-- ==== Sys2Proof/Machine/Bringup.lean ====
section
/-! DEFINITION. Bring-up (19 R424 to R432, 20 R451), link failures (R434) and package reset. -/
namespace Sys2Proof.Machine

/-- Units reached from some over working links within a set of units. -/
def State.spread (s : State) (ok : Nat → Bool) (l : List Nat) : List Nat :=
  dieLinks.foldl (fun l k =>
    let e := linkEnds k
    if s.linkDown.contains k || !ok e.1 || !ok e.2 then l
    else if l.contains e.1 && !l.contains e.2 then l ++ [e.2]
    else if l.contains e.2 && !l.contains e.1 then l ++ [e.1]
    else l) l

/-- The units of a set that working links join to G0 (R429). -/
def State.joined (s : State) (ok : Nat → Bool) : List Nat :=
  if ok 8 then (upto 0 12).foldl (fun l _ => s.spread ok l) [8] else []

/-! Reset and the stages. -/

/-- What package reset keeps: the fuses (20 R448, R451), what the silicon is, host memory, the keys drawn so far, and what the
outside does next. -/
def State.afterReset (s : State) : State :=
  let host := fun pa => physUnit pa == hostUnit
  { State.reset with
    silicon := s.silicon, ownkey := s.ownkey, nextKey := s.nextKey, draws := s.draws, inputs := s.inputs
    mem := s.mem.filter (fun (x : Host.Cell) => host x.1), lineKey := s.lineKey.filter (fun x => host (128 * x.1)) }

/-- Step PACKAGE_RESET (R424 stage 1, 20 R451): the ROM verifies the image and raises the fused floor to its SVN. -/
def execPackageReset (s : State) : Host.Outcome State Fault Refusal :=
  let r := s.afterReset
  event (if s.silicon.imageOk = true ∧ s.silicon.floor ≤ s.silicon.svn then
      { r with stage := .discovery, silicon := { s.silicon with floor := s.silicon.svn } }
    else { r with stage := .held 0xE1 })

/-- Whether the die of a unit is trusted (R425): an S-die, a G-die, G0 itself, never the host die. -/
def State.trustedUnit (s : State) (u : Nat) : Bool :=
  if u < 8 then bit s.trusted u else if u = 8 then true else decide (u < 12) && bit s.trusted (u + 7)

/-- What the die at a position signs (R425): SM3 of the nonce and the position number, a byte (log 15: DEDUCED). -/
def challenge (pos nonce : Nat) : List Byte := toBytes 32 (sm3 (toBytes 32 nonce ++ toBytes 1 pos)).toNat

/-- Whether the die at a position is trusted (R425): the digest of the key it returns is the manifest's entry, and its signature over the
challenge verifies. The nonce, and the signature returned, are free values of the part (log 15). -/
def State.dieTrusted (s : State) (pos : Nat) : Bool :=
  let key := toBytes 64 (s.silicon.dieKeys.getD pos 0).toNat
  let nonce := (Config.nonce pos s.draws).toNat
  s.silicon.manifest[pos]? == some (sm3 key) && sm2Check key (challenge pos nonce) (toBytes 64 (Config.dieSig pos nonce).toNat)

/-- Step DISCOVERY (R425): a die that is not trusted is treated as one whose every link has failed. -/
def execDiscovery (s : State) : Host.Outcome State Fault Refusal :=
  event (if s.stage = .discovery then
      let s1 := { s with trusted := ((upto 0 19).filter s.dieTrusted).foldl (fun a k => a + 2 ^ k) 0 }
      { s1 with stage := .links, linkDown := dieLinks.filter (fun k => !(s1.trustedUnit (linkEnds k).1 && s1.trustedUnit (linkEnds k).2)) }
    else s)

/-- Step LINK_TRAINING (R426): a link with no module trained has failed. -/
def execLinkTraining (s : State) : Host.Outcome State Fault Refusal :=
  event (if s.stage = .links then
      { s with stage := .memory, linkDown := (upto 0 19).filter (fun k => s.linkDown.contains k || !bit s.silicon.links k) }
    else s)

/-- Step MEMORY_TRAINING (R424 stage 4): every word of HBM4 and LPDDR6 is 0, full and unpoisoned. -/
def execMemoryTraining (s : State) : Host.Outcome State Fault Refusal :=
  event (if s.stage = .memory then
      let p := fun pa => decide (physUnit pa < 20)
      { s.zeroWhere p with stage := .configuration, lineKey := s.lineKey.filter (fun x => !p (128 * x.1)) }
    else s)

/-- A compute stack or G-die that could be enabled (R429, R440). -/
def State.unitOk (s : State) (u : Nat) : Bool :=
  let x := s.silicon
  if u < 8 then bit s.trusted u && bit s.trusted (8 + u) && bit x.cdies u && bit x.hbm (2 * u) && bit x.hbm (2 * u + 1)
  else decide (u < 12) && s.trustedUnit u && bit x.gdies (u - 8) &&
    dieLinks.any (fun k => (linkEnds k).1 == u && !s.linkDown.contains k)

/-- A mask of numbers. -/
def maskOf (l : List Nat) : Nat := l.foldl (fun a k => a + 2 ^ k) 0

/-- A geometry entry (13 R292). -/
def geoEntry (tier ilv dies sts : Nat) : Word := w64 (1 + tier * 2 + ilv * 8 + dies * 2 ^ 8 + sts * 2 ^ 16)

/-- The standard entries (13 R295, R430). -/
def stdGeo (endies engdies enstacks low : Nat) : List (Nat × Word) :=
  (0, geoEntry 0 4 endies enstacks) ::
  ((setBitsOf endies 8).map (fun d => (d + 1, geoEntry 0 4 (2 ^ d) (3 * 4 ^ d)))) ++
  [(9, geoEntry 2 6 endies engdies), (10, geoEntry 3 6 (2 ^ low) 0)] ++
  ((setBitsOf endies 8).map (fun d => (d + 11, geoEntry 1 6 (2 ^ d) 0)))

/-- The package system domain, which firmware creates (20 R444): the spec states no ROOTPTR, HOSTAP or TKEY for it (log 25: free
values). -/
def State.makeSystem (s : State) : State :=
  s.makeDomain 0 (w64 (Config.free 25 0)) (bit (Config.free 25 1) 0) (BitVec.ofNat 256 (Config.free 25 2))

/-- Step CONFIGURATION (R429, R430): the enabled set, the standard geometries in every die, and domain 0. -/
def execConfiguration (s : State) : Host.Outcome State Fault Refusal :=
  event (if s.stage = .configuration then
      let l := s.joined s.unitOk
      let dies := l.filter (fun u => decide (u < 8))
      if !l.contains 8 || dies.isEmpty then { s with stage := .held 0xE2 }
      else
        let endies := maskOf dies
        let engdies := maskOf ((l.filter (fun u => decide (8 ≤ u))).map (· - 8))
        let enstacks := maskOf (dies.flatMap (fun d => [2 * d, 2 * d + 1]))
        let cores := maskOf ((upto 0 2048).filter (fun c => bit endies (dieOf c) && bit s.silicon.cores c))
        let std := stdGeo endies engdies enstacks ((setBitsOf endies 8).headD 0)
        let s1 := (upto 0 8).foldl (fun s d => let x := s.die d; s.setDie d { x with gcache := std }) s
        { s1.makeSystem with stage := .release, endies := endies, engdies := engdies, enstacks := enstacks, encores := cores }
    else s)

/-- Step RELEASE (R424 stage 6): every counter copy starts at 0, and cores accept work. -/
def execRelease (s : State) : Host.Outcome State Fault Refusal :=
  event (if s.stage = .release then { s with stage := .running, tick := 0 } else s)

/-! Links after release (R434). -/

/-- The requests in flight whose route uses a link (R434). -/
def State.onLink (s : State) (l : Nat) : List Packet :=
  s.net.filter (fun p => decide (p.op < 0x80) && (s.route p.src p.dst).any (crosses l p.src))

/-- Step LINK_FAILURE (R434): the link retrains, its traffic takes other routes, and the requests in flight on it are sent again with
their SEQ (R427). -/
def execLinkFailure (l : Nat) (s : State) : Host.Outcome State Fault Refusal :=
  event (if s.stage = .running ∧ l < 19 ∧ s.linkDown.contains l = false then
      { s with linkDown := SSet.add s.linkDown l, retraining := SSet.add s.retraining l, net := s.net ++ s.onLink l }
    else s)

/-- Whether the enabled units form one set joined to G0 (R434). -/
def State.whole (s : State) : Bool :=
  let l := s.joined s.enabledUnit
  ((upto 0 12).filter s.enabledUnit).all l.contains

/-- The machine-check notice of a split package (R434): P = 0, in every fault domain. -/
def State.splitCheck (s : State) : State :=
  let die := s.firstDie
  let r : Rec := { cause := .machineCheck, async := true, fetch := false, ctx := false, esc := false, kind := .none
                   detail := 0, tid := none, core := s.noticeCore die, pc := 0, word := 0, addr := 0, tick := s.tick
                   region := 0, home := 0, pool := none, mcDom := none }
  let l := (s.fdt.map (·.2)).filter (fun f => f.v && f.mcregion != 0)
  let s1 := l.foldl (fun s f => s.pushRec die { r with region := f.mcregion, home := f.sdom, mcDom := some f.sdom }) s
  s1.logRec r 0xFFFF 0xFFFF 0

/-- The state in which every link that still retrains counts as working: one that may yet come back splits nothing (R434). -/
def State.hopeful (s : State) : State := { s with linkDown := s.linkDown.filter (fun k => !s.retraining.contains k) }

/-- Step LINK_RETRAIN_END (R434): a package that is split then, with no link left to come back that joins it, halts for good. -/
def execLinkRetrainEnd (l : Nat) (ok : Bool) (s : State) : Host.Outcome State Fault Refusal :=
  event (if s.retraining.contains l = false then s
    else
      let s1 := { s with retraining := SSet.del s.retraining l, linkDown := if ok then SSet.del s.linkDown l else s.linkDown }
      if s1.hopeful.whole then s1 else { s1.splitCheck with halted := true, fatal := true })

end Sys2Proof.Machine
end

## Task details
What lines of the material above contain "failed"? Return each of them.

## Written answer
/-- Step DISCOVERY (R425): a die that is not trusted is treated as one whose every link has failed. -/
/-- Step LINK_TRAINING (R426): a link with no module trained has failed. -/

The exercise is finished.